In 2014, INCOSE published its future vision for systems engineering [3], which included seven predictions for how systems engineering would change:

  1. Relevant to a broad range of application domains, well beyond its traditional roots in aerospace and defense, to meet society’s growing quest for sustainable system solutions to providing fundamental needs in the globally competitive environment.
  2. Applied more widely to assessments of sociophysical systems in support of policy decisions and other forms of remediation.
  3. Comprehensively integrating multiple market, social, and environmental stakeholder demands against “end‐to‐end” lifecycle considerations and long‐term risks.
  4. A key integrating role to support collaboration that spans diverse organizational and regional boundaries and a broad range of disciplines.
  5. Supported by a more encompassing foundation of theory and sophisticated model‐based methods and tools allowing a better understanding of increasingly complex systems and decisions in the face of uncertainty.
  6. Enhanced by an educational infrastructure that stresses systems thinking and system analysis at all learning phases.
  7. Practiced by a growing cadre of professionals who possess not only technical acumen in their domain of application but who also have mastery of the next generation of tools and methods necessary for the systems and integration challenges of the times.

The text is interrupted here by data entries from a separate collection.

-- ==== Sys2Proof/Machine/Router.lean ====
section
/-! DEFINITION. The event router beyond the evaluation of a route: delivery to the destinations, software events,
locks, the swap tick, the unit reset, registers (R387 to R413). -/
namespace Sys2Proof.Machine

/-- Among the delivered outputs `t`, route `r` delivers 1 to destination `i` of kind `k`. -/
def delivers (t : Tab (Option (Nat × Word))) (k i r : Nat) : Bool :=
  match t.get (fun _ => none) r with
  | some (k', m) => decide (k' = k) && m.getLsbD i
  | none => false

/-- The combined input of destination `i` of kind `k` under the delivered outputs `t` (R390). -/
def combined (t : Tab (Option (Nat × Word))) (k i : Nat) : Bool := (List.range 64).any (fun r => delivers t k i r)

/-- The combined input of destination `i` of kind `k` (R390). -/
def Device.destIn (d : Device) (k i : Nat) : Bool := combined d.evr.dl k i

/-- How many destinations a kind has (R391). -/
def destCount (k : Nat) : Nat :=
  match k with
  | 1 => 32 | 2 => 32 | 3 => 32 | 4 => 8 | 5 => 16 | 6 => 8 | 7 => 8 | _ => 0

/-- What a rising edge of the combined input does at destination `i` of kind `k` (R391); the soft-trip request acts
while the input is 1, and so at its rise. -/
def Device.destRise (d : Device) (k i : Nat) : Device :=
  match k with
  | 1 => d.sampleFrom i 1
  | 2 => d.routerTrigger i
  | 3 => d.softTrip i
  | 4 => d.loadAll i
  | 5 => d.dmaTrigger i
  | _ => d

/-- The interrupt outputs follow their combined inputs (R391, R556). -/
def Device.refreshIrqOut (d : Device) : Device :=
  d.levelInputs (BitVec.ofNat 8 (bitsFrom 8 (fun k => d.destIn 6 k)))

/-- Store what route `r` delivers. -/
def Device.setDl (d : Device) (r : Nat) (v : Option (Nat × Word)) : Device :=
  { d with evr := { d.evr with dl := d.evr.dl.set (fun _ => none) r v } }

/-- What route `f.route` delivers from `f` on. -/
def Device.putFlight (d : Device) (f : Flight) : Device :=
  match f.out with
  | .fall => d.setDl f.route none
  | .rise =>
    let d := d.setDl f.route (some (f.kind, f.mask))
    { d with evr := { d.evr with roseAt := d.evr.roseAt.set (fun _ => 0) f.route f.tick } }

/-- The fall `f` ends an output of one tick. -/
def Device.endsPulse (d : Device) (f : Flight) : Bool :=
  decide (f.out = .fall) && decide (d.evr.roseAt.get (fun _ => 0) f.route + 1 = f.tick)

/-- Destination `i` of kind `k` acts on a rise in the present tick, once (R390, R411): its combined input was 0 under `old`. -/
def Device.act1 (d : Device) (old : Tab (Option (Nat × Word))) (k i : Nat) : Device :=
  if combined old k i || d.here.acted.elem (k, i) then d
  else (d.note (fun h => { h with acted := (k, i) :: h.acted })).destRise k i

/-- The deliveries `fs` of one tick reach their destinations (R390 to R392): the outputs of all routes change together, and a
destination acts where the combined input was 0 in the tick before. An output of one tick that ends now leaves a gap: another
route's rise one tick later is a second edge (R411; DEDUCED, log 102). -/
def Device.deliver (d : Device) (now : Bool) (fs : List Flight) : Device :=
  let was := match (if now then d.here.dl0 else none) with | some t => t | none => d.evr.dl
  let old := (fs.filter (fun f => d.endsPulse f)).foldl (fun t f => Tab.set (fun _ => none) t f.route none) was
  let d := if now then d.note (fun h => { h with dl0 := some old }) else d
  let d := ((fs.filter (fun f => decide (f.out = .rise))).foldl (fun d f => d.putFlight f)
    ((fs.filter (fun f => decide (f.out = .fall))).foldl (fun d f => d.putFlight f) d)).refreshIrqOut
  (fs.filter (fun f => decide (f.out = .rise))).foldl (fun d f =>
    ((List.range (destCount f.kind)).filter (fun i => f.mask.getLsbD i)).foldl (fun d i => d.act1 old f.kind i) d) d

/-- The destinations of kind `k` lie in the cadence domain (R391). -/
def cadenceKind (k : Nat) : Bool := decide (k = 1) || decide (k = 3) || decide (k = 4) || decide (k = 7)

/-- The tick in which a delivery reaches its destinations (R37, R393): one later in the cadence domain, the same in the
handshake domain. -/
def Flight.due (f : Flight) : Nat := if cadenceKind f.kind then f.tick + 1 else f.tick

/-- The deliveries in flight for which `p` holds reach their destinations. -/
def Device.deliverWhere (d : Device) (now : Bool) (p : Flight → Bool) : Device :=
  ({ d with evr := { d.evr with fly := d.evr.fly.filter (fun f => !p f) } }).deliver now (d.evr.fly.filter p)

/-- The earliest tick in which one of some deliveries is due. -/
def firstDue : List Flight → Option Nat
  | [] => none
  | f :: t => match firstDue t with | some x => some (min f.due x) | none => some f.due

/-- At most `n` times, the deliveries in flight for which `p` holds and that are due first reach their destinations. -/
def Device.deliverSome (d : Device) (p : Flight → Bool) : Nat → Device
  | 0 => d
  | n + 1 =>
    match firstDue (d.evr.fly.filter p) with
    | some x => (d.deliverWhere (decide (x = d.nowN)) (fun f => p f && decide (f.due = x))).deliverSome p n
    | none => d

/-- The deliveries in flight for which `p` holds reach their destinations, those of one tick together, the earliest first. -/
def Device.deliverAll (d : Device) (p : Flight → Bool) : Device := d.deliverSome p d.evr.fly.length

/-- The deliveries due up to tick `x` reach their destinations. -/
def Device.deliverUpTo (d : Device) (x : Nat) : Device := d.deliverAll (fun f => decide (f.due ≤ x))

/-- What was sent before the present tick reaches its destinations (R406). -/
def Device.deliverOld (d : Device) : Device := d.deliverAll (fun f => decide (f.tick < d.nowN))

/-- The oldest delivery in flight of route `r`, and the others in their order. -/
def popFlight (r : Nat) : List Flight → Option (Flight × List Flight)
  | [] => none
  | f :: t =>
    if f.route = r then some (f, t)
    else match popFlight r t with | some (g, t') => some (g, f :: t') | none => none

/-- EVR_GPFILT.FILTp (R386). -/
def Device.gpFilterN (d : Device) (p : Nat) : Nat := wf (d.act (bEVR + 0x20)) (4 * p + 3) (4 * p)

/-- The tick from which GP pin `p` has the filtered level of its pad (R386). -/
def Device.gpReady (d : Device) (p : Nat) : Nat := d.rst.gpAt.get (fun _ => 0) p + (d.gpFilterN p - 1)

/-- The filtered level of GP pin `p` waits for its samples. -/
def Device.gpWaits (d : Device) (p : Nat) : Bool := d.rst.gpFilt.getLsbD p != d.rst.gpIn.getLsbD p

/-- The filtered level of GP pin `p` follows its pad once the filter's samples up to before tick `t` agree (R386). -/
def Device.gpFollowTo (d : Device) (p t : Nat) : Device :=
  if decide (p < 8) && d.gpWaits p && decide (d.gpReady p < t) then
    (({ d with rst := { d.rst with gpFilt := d.rst.gpFilt ^^^ BitVec.twoPow 8 p } }).note (fun h => { h with
      gpEdge := h.gpEdge ||| BitVec.twoPow 8 p })).levelsChanged
  else d

/-- It follows with the sample of the present tick. -/
def Device.gpFollow (d : Device) (p : Nat) : Device := d.gpFollowTo p (d.nowN + 1)

/-- The pad of GP pin `p` takes `level` (R195, R386): the samples of the filter start anew with a change. -/
def Device.padTakes (d : Device) (p : Nat) (level : Bool) : Device :=
  if d.rst.gpIn.getLsbD p = level then d
  else
    let d := d.gpFollowTo p d.nowN
    ({ d with rst := { d.rst with
      gpIn := d.rst.gpIn ^^^ BitVec.twoPow 24 p,
      gpAt := if p < 8 then d.rst.gpAt.set (fun _ => 0) p d.nowN else d.rst.gpAt } }).gpFollow p

/-- Route `r` is locked (R399). -/
def Device.routeLocked (d : Device) (r : Nat) : Bool := d.evr.lock.getLsbD r

/-- Lock route `r` (R399, R400): its shadow copy takes the active value. -/
def Device.lockRoute (d : Device) (r : Nat) : Device :=
  if d.routeLocked r then d
  else { d.note (fun h => { h with
      locks := h.locks ||| BitVec.twoPow 64 r,
      undo := (aRtCfg r, d.shd (aRtCfg r), .good) :: (aRtMask r, d.shd (aRtMask r), .good) :: h.undo }) with
    evr := { d.evr with lock := d.evr.lock ||| BitVec.twoPow 64 r },
    shadow := (d.shadow.set setReset (aRtCfg r) (d.act (aRtCfg r))).set setReset (aRtMask r) (d.act (aRtMask r)) }

/-- The levels of the software events change to `sw` (R387). -/
def Device.swLevels (d : Device) (sw : BitVec 16) : Device :=
  ({ d with evr := { d.evr with sw := sw } }).levelsChanged

/-- EVR_SWPULSE (R387): a pulse of every named event; under a level that is 1 it has no effect, and a clear of the same
tick comes before it (R413). -/
def Device.swPulse (d : Device) (v : Word) : Device :=
  d.raiseEvents ((bitsOf (wf v 15 0) 16).map (fun k => 224 + k))

/-- A write of EVR_RT_CNT[r] (R20, R389): a rise of the present tick that has been counted is not counted again. -/
def Device.rtCntWrite (d : Device) (r v : Nat) : Device :=
  let made := (d.evr.sig.get (fun _ => {}) r).rises d.nowN
  { d with evr := { d.evr with
      cnt := d.evr.cnt.set (fun _ => 0) r v,
      cntAt := d.evr.cntAt.set (fun _ => 0) r (if made then d.nowN + 1 else d.nowN) } }

/-- A write at offset `o` of the EVR block that does more than store. -/
def Device.evrWrite (d : Device) (o : Nat) (v : Word) : Option Device :=
  if o = 0 then some (forEach (bitsOf v.toNat 32) (fun r d => d.lockRoute r) d)
  else if o = 4 then some (forEach (bitsOf v.toNat 32) (fun r d => d.lockRoute (32 + r)) d)
  else if o = 0x10 then some (d.swLevels (d.evr.sw ||| v.setWidth 16))
  else if o = 0x14 then some (d.swLevels (d.evr.sw &&& ~~~ (v.setWidth 16)))
  else if o = 0x18 then some (d.swPulse v)
  else if 0x100 ≤ o ∧ o < 0x500 ∧ o % 0x10 = 0xC then
    some (d.rtCntWrite ((o - 0x100) / 0x10) (wf v 15 0))
  else none

/-- A read at offset `o` of the EVR block. -/
def Device.evrRead (d : Device) (o : Nat) : Option Word :=
  if o = 0 then some (d.evr.lock.setWidth 32)
  else if o = 4 then some ((d.evr.lock >>> 32).setWidth 32)
  else if o = 0x10 ∨ o = 0x14 then some (d.evr.sw.setWidth 32)
  else if 0x40 ≤ o ∧ o < 0x60 then some (wd (bitsFrom 32 (fun i => d.srcSeen (32 * ((o - 0x40) / 4) + i))))
  else if o = 0x60 then
    some (wd (bitsFrom 8 (fun k => d.destIn 6 k)) ||| wd (0x100 * bitsFrom 8 (fun k => d.destIn 7 k)))
  else if 0x100 ≤ o ∧ o < 0x500 ∧ o % 0x10 = 0xC then some (wd (min 0xFFFF (d.rtCount ((o - 0x100) / 0x10) (d.nowN + 1))))
  else none

/-- A soft-trip input that is 1 requests the trip in each tick (R391): after a swap or a reset it acts anew. -/
def Device.softRefresh (d : Device) : Device :=
  (List.range 32).foldl (fun d i => if d.destIn 3 i && !wb (d.pwmC i).trip 3 then d.softTrip i else d) d

/-! ### Swap and reset (R402 to R406) -/

/-- Whether a swap from `c0` to `c1` leaves SRCA, SRCB, GATE, INVB and MODE as they are (R404). -/
def sameSelect (c0 c1 : Word) : Bool := (c0 &&& 0x33FFFF) == (c1 &&& 0x33FFFF)

/-- Route `r` in the swap tick, with its new configuration in force and old configuration and mask `was` (R403, R404): a kept
selection continues its edge detection, another takes g of the tick as its reference. What a level-mode output of a
changed route stands at, and an edge that EN alone has made, is no rise at its destinations (R405); an output that the old
configuration too has raised in the swap tick, and that has not come yet, is none of the swap's at a destination of both. -/
def Device.swapRoute (d : Device) (was : Word × Word) (chg : Bool) (r : Nat) : Device :=
  let x := d.nowN
  let c0 := was.1
  let cfg := d.rtCfg r
  let old := d.evr.sig.get (fun _ => {}) r
  let t := old.next cfg (fun s => d.srcSeen s) (fun s => d.srcLevel s) x (!sameSelect c0 cfg)
  let made := (wb c0 31 != wb cfg 31) && t.o1 && routeOut cfg t.g0 t.g2
  let stand := routeOut cfg t.g2 t.g2 || made
  let rose := decide (old.tick = x) && !old.o0 && old.o1 && t.o1 && !made && (d.evr.dl.get (fun _ => none) r).isNone
    && decide (wf c0 26 24 = wf cfg 26 24)
  if chg then
    let d := d.setDl r (if stand then
      some (wf cfg 26 24, if rose then d.act (aRtMask r) &&& ~~~ was.2 else d.act (aRtMask r)) else none)
    let d := if made then { d with evr := { d.evr with roseAt := d.evr.roseAt.set (fun _ => 0) r x } } else d
    d.putSig r x t
  else d.putSig r x t

/-- The swap tick of the router (R403 to R406): `old` gives the configuration and mask each route had. What was sent before
the tick reaches its old destinations first; then every route is evaluated in this tick anew; what the changed routes
deliver moves to the new destinations at once, on which a level that stands only because of the swap acts as no edge. -/
def Device.swapRoutes (d : Device) (old : Nat → Word × Word) : Device :=
  let chg := fun r => decide (old r ≠ (d.act (aRtCfg r), d.act (aRtMask r)))
  let ever := (List.range 64).filter (fun r => chg r || d.liveRoutes.elem r)
  let d := ever.foldl (fun d r => d.swapRoute (old r) (chg r) r) d
  (d.note (fun h => { h with dl0 := some d.evr.dl })).refreshIrqOut.softRefresh

/-- A unit reset of the event router (R402): every unlocked route takes its reset value in both copies, undelivered
and delivered outputs of unlocked routes are discarded, the software-event levels are cleared. -/
def Device.evrUnitReset (d : Device) : Device :=
  let free := (List.range 64).filter (fun r => !d.routeLocked r)
  let d := free.foldl (fun d r => { d with
    shadow := (d.shadow.set setReset (aRtCfg r) 0).set setReset (aRtMask r) 0,
    active := (d.active.set setReset (aRtCfg r) 0).set setReset (aRtMask r) 0,
    rw := d.rw.set liveReset (aRtOwn r) 0x100,
    evr := { d.evr with
      sig := d.evr.sig.set (fun _ => {}) r {},
      dl := d.evr.dl.set (fun _ => none) r none, cnt := d.evr.cnt.set (fun _ => 0) r 0 } }) d
  let d := { d with
    shadow := d.shadow.set setReset (bEVR + 0x20) 0, active := d.active.set setReset (bEVR + 0x20) 0,
    evr := { d.evr with sw := 0, fly := d.evr.fly.filter (fun f => d.routeLocked f.route) } }
  d.refreshIrqOut.levelsChanged

end Sys2Proof.Machine
end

In order to remain effective, systems engineers must prepare for this world – in fact, they should help shape the way this world emerges. The businesses in which they work must enable their systems engineers.

Jon Wade, who has had a distinguished career in commercial industry as well as in academia and is now the chief technology officer for the DoD‐sponsored Systems Engineering Research Center (SERC), was one of the authors of the INCOSE future vision. During his interview with us, he offered the following thoughts on the future of systems engineering:

The places where projects were less than successful were in areas where they did not take into account the complexity of the situation, they did not take into account the human aspects…and there will still be places that don’t do that very well, and they won’t be very successful, and there will be places that do that very well, and they will be very successful. If you look at organizations that work in the information space – the Googles – they are already there. They determine [whether] they want to change their algorithm, they make a change, they [run] experiments, they implement it, they put it out there, they look at results, and based on that they make their determinations. They are agile. They understand it is a complex system. They realize that they cannot understand and predict without experimentation.

Wade went on to say that there will always be exceptions to the predicted paradigm shift, but he said that for the vast majority of systems and companies, rapid experimentation and revision will become dominant.

HOW A JUNIOR OR MID‐LEVEL SYSTEMS ENGINEER CAN THRIVE

As a junior or mid‐level systems engineer, you probably started working professionally as a classic engineer. Over time, you took on assignments with increasing systems engineering activities. At some point, you were recast as a systems engineer (perhaps with a different position title). Now you want to advance your career as expeditiously as possible. Table 10.3 provides six sets of recommendations.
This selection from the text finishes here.